Any place that had built a Paddock Paradise. Well, and a hot and cold wash rack, maybe an indoor with good footing, and great trails connected to the property. Just dreaming...


----------



## kelliannejoseph

lol, its ok to dream!


----------



## starlinestables

Since I own barn.. what i would like in the perfect boarder is.....

-6'3 200 lb stud muffin with dark hair and blue eyes that comes to the barn shirtless to show off his 6 pack

-owns a friesian or giant grey warmblood

-Tells my husband how beautiful i am and how lucky he is to have me so that it makes my husband jealous enough to get more stuff done around the barn because he would be outside keeping an eye on him.

-Pays board 3 months in advance and on time!!!!

-Tips me or my staff for going above and beyond for his horse...(oh one can dream!!!)

-Doesn't complain and volunteers to help do stuff around the barn..


:lol::lol::lol::lol::lol::lol:


----------



## kelliannejoseph

starlinestables said:


> since i own barn.. What i would like in the perfect boarder is.....
> :d
> -6'3 200 lb stud muffin with dark hair and blue eyes that comes to the barn shirtless to show off his 6 pack
> 
> -owns a friesian or giant grey warmblood
> 
> -tells my husband how beautiful i am and how lucky he is to have me so that it makes my husband jealous enough to get more stuff done around the barn because he would be outside keeping an eye on him.
> 
> -pays board 3 months in advance and on time!!!!
> 
> -tips me or my staff for going above and beyond for his horse...(oh one can dream!!!)
> 
> -doesn't complain and volunteers to help do stuff around the barn..
> 
> 
> :lol::lol::lol::lol::lol::lol:


 

i love it!! I think we would all own a barn is we had someone like that coming everyday!
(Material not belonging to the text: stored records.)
theorem skipIf_mapInputs (c : Bool) : (s.mapInputs fk fd).skipIf c = (s.skipIf c).mapInputs fk fd := by
  rw [skipIf_eq, skipIf_eq]
  rfl

/-- What changes registers, I, memory and display alone commutes when it does the same over the changed inputs. -/
theorem over_mapInputs {t : State} (ht : t = t.over s) : t.over (s.mapInputs fk fd) = t.mapInputs fk fd := by
  rw [ht]
  rfl

theorem drawRows_mapInputs (x0 y0 : Nat) (rows : List Nat) :
    (s.mapInputs fk fd).drawRows x0 y0 rows = (s.drawRows x0 y0 rows).mapInputs fk fd := by
  refine (drawRows_over (s.mapInputs fk fd) x0 y0 rows s).trans (over_mapInputs s fk fd ?_)
  rw [(drawRows_frame x0 y0 rows s).1]
  rfl

theorem storeBlock_mapInputs (n : Nat) : (s.mapInputs fk fd).storeBlock n = (s.storeBlock n).mapInputs fk fd := by
  refine (storeBlock_over s (s.mapInputs fk fd) n).trans (over_mapInputs s fk fd ?_)
  rw [storeBlock_eq]
  rfl

theorem loadBlock_mapInputs (n : Nat) : (s.mapInputs fk fd).loadBlock n = (s.loadBlock n).mapInputs fk fd := by
  refine (loadBlock_over s (s.mapInputs fk fd) n).trans (over_mapInputs s fk fd ?_)
  rw [loadBlock_eq]
  rfl

theorem execFX55_mapInputs (x : Reg) : CommutesWithInputs s fk fd (execFX55 x) := by
  refine ⟨_, rfl, ?_⟩
  rw [execFX55, storeBlock_mapInputs]
  rfl

theorem execFX65_mapInputs (x : Reg) : CommutesWithInputs s fk fd (execFX65 x) := by
  refine ⟨_, rfl, ?_⟩
  rw [execFX65, loadBlock_mapInputs]
  rfl

theorem execFX0A_mapInputs (x : Reg) : CommutesWithInputs s id fd (execFX0A x) := by
  cases hw : s.wait with
  | none =>
    exact ⟨_, exec_opFX0A_of_not_waiting x hw, exec_opFX0A_of_not_waiting (s := s.mapInputs id fd) x hw⟩
  | some k =>
    cases hk : s.key k with
    | true => exact ⟨_, exec_opFX0A_of_held x hw hk, exec_opFX0A_of_held (s := s.mapInputs id fd) x hw hk⟩
    | false => exact ⟨_, exec_opFX0A_of_released x hw hk, exec_opFX0A_of_released (s := s.mapInputs id fd) x hw hk⟩

/-- An instruction commutes with a change of the keys, unless it reads them, and of DT, unless it reads or writes it. -/
theorem exec_mapInputs (i : Instr) (hk : i.row.name ∈ ["EX9E", "EXA1", "FX0A"] → fk = id)
    (hd : i.row.name ∈ ["FX07", "FX15"] → fd = id) : CommutesWithInputs s fk fd (exec i) := by
  cases i with
  | op00EE => exact exec00EE_mapInputs s fk fd
  | op2NNN nnn => exact exec2NNN_mapInputs s fk fd nnn
  | op3XNN | op4XNN | op5XY0 | op9XY0 => exact ⟨_, rfl, congrArg _ (skipIf_mapInputs s fk fd _)⟩
  | opEX9E | opEXA1 =>
    obtain rfl := hk (by simp [Instr.row])
    exact ⟨_, rfl, congrArg _ (skipIf_mapInputs s id fd _)⟩
  | opFX0A x =>
    obtain rfl := hk (by simp [Instr.row])
    exact execFX0A_mapInputs s fd x
  | opFX07 | opFX15 =>
    obtain rfl := hd (by simp [Instr.row])
    exact ⟨_, rfl, rfl⟩
  | opDXYN x y n => exact ⟨_, rfl, congrArg _ (drawRows_mapInputs (s.setV VF 0x00#8) fk fd _ _ _)⟩
  | opFX55 x => exact execFX55_mapInputs s fk fd x
  | opFX65 x => exact execFX65_mapInputs s fk fd x
  | _ => exact ⟨_, rfl, rfl⟩

end

/-- Settles O53: an instruction commutes with a write of the keys, and with one of DT but for FX15, which writes the
same DT in both runs. -/
theorem keysAndDelayTimerHaveTheirReaders : Obligations.KeysAndDelayTimerHaveTheirReaders := by
  refine fun i s keys dt => ⟨fun hi => ?_, fun hi => ?_⟩
  · obtain ⟨t, ht, hu⟩ := exec_mapInputs s (fun _ => keys) id i (fun h => absurd h hi) fun _ => rfl
    exact ⟨t, _, ht, hu, rfl⟩
  · by_cases hw : i.row.name = "FX15"
    · cases i with
      | opFX15 x => exact ⟨_, _, rfl, rfl, rfl⟩
      | _ => simp [Instr.row] at hw
    · obtain ⟨t, ht, hu⟩ := exec_mapInputs s id (fun _ => dt) i (fun _ => rfl) fun h => absurd h (by simp [hi, hw])
      exact ⟨t, _, ht, hu, rfl⟩

end Sys2Proof.Machine
end

section
/-!
PROOFS of the statements about reset and hazards (70_reset R201 to R205). The load that succeeds is read off the three
ranges of memory, the load after a load is one the machine does not await, and a frame's batch of steps is the host's
run of as many steps.
-/

namespace Sys2Proof.Machine

/-! ## The load that succeeds (70_reset R201) -/

section
variable {s : State} (hs : s.mem.wf) (font : Vector Byte 80) {rom : List Byte} (hl : rom.length ≤ 3584)
include hs hl

theorem memRead_loadImage_font (k : Fin 80) : (s.loadImage font rom).memRead k = font[k] := by
  have hbelow : ¬ (0x200 ≤ k.val ∧ k.val < 0x200 + rom.length) := by omega
  rw [memRead_loadImage hs font hl (by omega), dif_neg hbelow, dif_pos k.isLt]
  rfl

theorem memRead_loadImage_rom (k : Fin rom.length) : (s.loadImage font rom).memRead (0x200 + k) = rom[k] := by
  have hprogram : 0x200 ≤ 0x200 + k.val ∧ 0x200 + k.val < 0x200 + rom.length := by omega
  rw [memRead_loadImage hs font hl (by omega), dif_pos hprogram]
  simp

theorem memRead_loadImage_other {a : Nat} (ha : a < 4096) (hfont : 80 ≤ a)
    (hrom : ¬ (0x200 ≤ a ∧ a < 0x200 + rom.length)) : (s.loadImage font rom).memRead a = s.memRead a := by
  rw [memRead_loadImage hs font hl ha, dif_neg hrom, dif_neg hfont.not_gt]

end

/-- Settles O46: the image loaded, range by range, and its frame. -/
theorem loadPlacesFontAndProgram : Obligations.LoadPlacesFontAndProgram :=
  fun _ _ hm he hs hl => ⟨_, congrArg Host.Outcome.next (load_ok hm he hl), memRead_loadImage_font hs Config.font hl,
    memRead_loadImage_rom hs Config.font hl, fun _ => memRead_loadImage_other hs Config.font hl, rfl, rfl, rfl,
    loadImage_only _ _ _⟩

/-! ## No second load (70_reset R203) -/

/-- A load leaves a machine that awaits no load: one it acts on leaves Running, or Halted with err LOAD. -/
theorem load_ends_await (s : State) (rom : List Byte) (readable : Bool) :
    ¬ ((s.load rom readable).mode = .halted ∧ (s.load rom readable).err = .none) := by
  by_cases haw : s.mode = .halted ∧ s.err = .none
  · obtain ⟨hm, he⟩ := haw
    obtain ⟨hok, hbad⟩ := load_mode_err hm he rom readable
    by_cases h : readable = true ∧ rom.length ≤ 3584
    · simp [(hok h).1]
    · simp [(hbad h).2]
  · rwa [load_idle haw]

/-- Settles O48: a load the machine does not await is idle, and every load ends the waiting. -/
theorem loadHappensOnce : Obligations.LoadHappensOnce := by
  refine ⟨fun _ rom readable h => applyEvent_load_idle h rom readable, fun s t rom rom' readable readable' h => ?_⟩
  cases h
  exact applyEvent_load_idle (load_ends_await s rom readable) rom' readable'

/-! ## The frame (70_reset R205) -/

/-- A batch of steps among the host's events is the host's run of as many steps. -/
theorem run_eq_runEvents_steps (n : Nat) (s : State) :
    ∃ u, Host.Core.run Sys2Proof.core n s = .next u ∧
      ∀ es, runEvents (List.replicate n .step ++ es) s = runEvents es u := by
  induction n generalizing s with
  | zero => exact ⟨s, rfl, fun _ => rfl⟩
  | succ n ih =>
    obtain ⟨t, ht⟩ := step_answers s
    obtain ⟨u, hrun, hevents⟩ := ih t
    exact ⟨u, (core_run_succ n ht).trans hrun, fun es =>
      (runEvents_cons_of_next (e := .step) ht _).trans (hevents es)⟩

theorem core_run_idle {s : State} (h : s.mode ≠ .running) (n : Nat) : Host.Core.run Sys2Proof.core n s = .next s := by
  induction n with
  | zero => rfl
  | succ n ih => rw [core_run_succ n (stepIdleOutsideRunning s h), ih]

/-- Settles O50: what follows the batch in a frame is the display read, which changes nothing, and the tick. -/
theorem frameIsKeysBatchTick : Obligations.FrameIsKeysBatchTick := by
  intro s keys n
  obtain ⟨u, hrun, hevents⟩ := run_eq_runEvents_steps n (s.keyWrite keys)
  exact ⟨u, hrun, hevents [.displayRead, .tick], core_run_idle⟩

end Sys2Proof.Machine
end

section
/-!
PROOFS of the statements about the report of an unknown opcode (60_exceptions R190), the fault entry of a step
(60_exceptions R174), the random byte (41_register_alu R111) and the tick outside Running (60_exceptions R185).
-/

namespace Sys2Proof.Machine

/-! ## The report of an unknown opcode (60_exceptions R190) -/

/-- A word is ill-formed exactly when the decoder refuses it (30_encoding R65, R66). -/
theorem wellFormedWord_eq_false_iff {w : Word} : wellFormedWord w = false ↔ ∃ e, decodeWord w = .error e := by
  rw [← Bool.not_eq_true, wellFormedWord_iff]
  cases decodeWord w <;> simp

theorem unknownReport_of_not_running {s : State} (hm : s.mode ≠ .running) : s.unknownReport = none := by
  rw [State.unknownReport, Bool.eq_false_iff.2 (mt (stepEnabled_iff s).1 hm)]

theorem unknownReport_of_running {s : State} (hm : s.mode = .running) :
    s.unknownReport = if wellFormedWord s.fetchWord then none else some (s.fetchWord, s.pc) := by
  rw [State.unknownReport, (stepEnabled_iff s).2 hm]
  cases hf : s.fetchInstr with
  | ok i => rw [if_pos (wellFormedWord_iff.2 ⟨i, hf⟩)]
  | error e => rw [wellFormedWord_eq_false_iff.2 ⟨e, hf⟩, if_neg Bool.false_ne_true]

/-- Settles O14: a machine that is not running reports nothing, a running one by whether its word is of a row. -/
theorem unknownOpcodeReport : Obligations.UnknownOpcodeReport := by
  intro s w addr
  by_cases hm : s.mode = .running
  · rw [unknownReport_of_running hm]
    cases wellFormedWord s.fetchWord <;> simp [hm, eq_comm]
  · simp [unknownReport_of_not_running hm, hm]

/-! ## The fault entry of a step (60_exceptions R174) -/

/-- The frame of a step that faults: the fetch writes PC, the fault entry mode and err. -/
theorem afterFetch_raise_only (s : State) (e : Err) :
    OnlyChanges (among [.pc, .mode, .err]) s (s.afterFetch.raise e) :=
  ((setPc_only s _).mono (by simp)).trans ((raise_only s.afterFetch e).mono fun _ => List.mem_cons_of_mem _)

/-- Settles O19: the two ways a step faults, each the fault entry of the state after the fetch. -/
theorem faultEntryIsPrecise : Obligations.FaultEntryIsPrecise :=
  ⟨fun s _ hm hf hd => ⟨_, step_of_overflow hm hf hd.ge, rfl, rfl, rfl, rfl, afterFetch_raise_only s _⟩,
    fun s hm hf hd => ⟨_, step_of_underflow hm hf hd, rfl, rfl, rfl, rfl, afterFetch_raise_only s _⟩⟩

/-! ## The random byte (41_register_alu R111) -/

/-- The frame of CXNN: a write of VX, and the byte drawn is counted. -/
theorem setV_drawn_only (s : State) (x : Reg) (b : Byte) :
    OnlyChanges (among [.v x, .draws]) s (s.setV x b).drawn :=
  ((setV_only s x b).mono (by simp)).trans ((drawn_only _).mono (by simp))

/-- Settles O28: VX reads back as the drawn byte masked, whatever that byte is. -/
theorem randomDrawsAFreeByte : Obligations.RandomDrawsAFreeByte := by
  refine ⟨selects_row (.opCXNN 0 0), fun x nn s => ⟨_, rfl, fun k => ?_, rfl, setV_drawn_only s x _⟩⟩
  rw [drawn_getV, getV_setV_self, State.randByte, BitVec.getLsbD_and]

/-! ## The tick outside Running (60_exceptions R185) -/

/-- Settles O44: the tick of a machine that is not running is the identity. -/
theorem tickIdleOutsideRunning : Obligations.TickIdleOutsideRunning :=
  fun _ hm => congrArg Host.Outcome.next (tick_idle hm)

end Sys2Proof.Machine
end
I know i would.


----------



## sillybunny11486

~What are some pros and cons you have encountered??

lazy barn owners, b/os who hire inexperienced staff, overreactive b/os.
i had a b/o giving my horse bute w/o asking me first. i made it clear they must call me first. what if my vet was coming out to do a soundness exam? i would be sol.

~Do you look for a place that offers full borad, pasture borad?? 

i usually go for places with both. i do pasture but i like that i can switch if my horse is injured and needs a stall.

~Do you and a place that has an indoor, outdoor areana, a round pen?

right now we have no ring, and im not riding anyway so its fine. i prefer indoors, so i can ride if its to wet/slippery outside. i also look at footing.

~Trails for trail riding. 

always a plus, but i have a trailer so i can go to an area park. 

Do you want a trainer?? 

i like barns were there are a few trainers to choose from, and ones that allow me to let my trainer teach there for a ring fee.

~How many horses would you and to be on the facility? Does the size of the farm matter?? 

i like to see around 15 at the most. too many horses=not that much time for each horse. i like to have at least one other boarder, so if i take one of my horses to ride, the other dosent get too upset.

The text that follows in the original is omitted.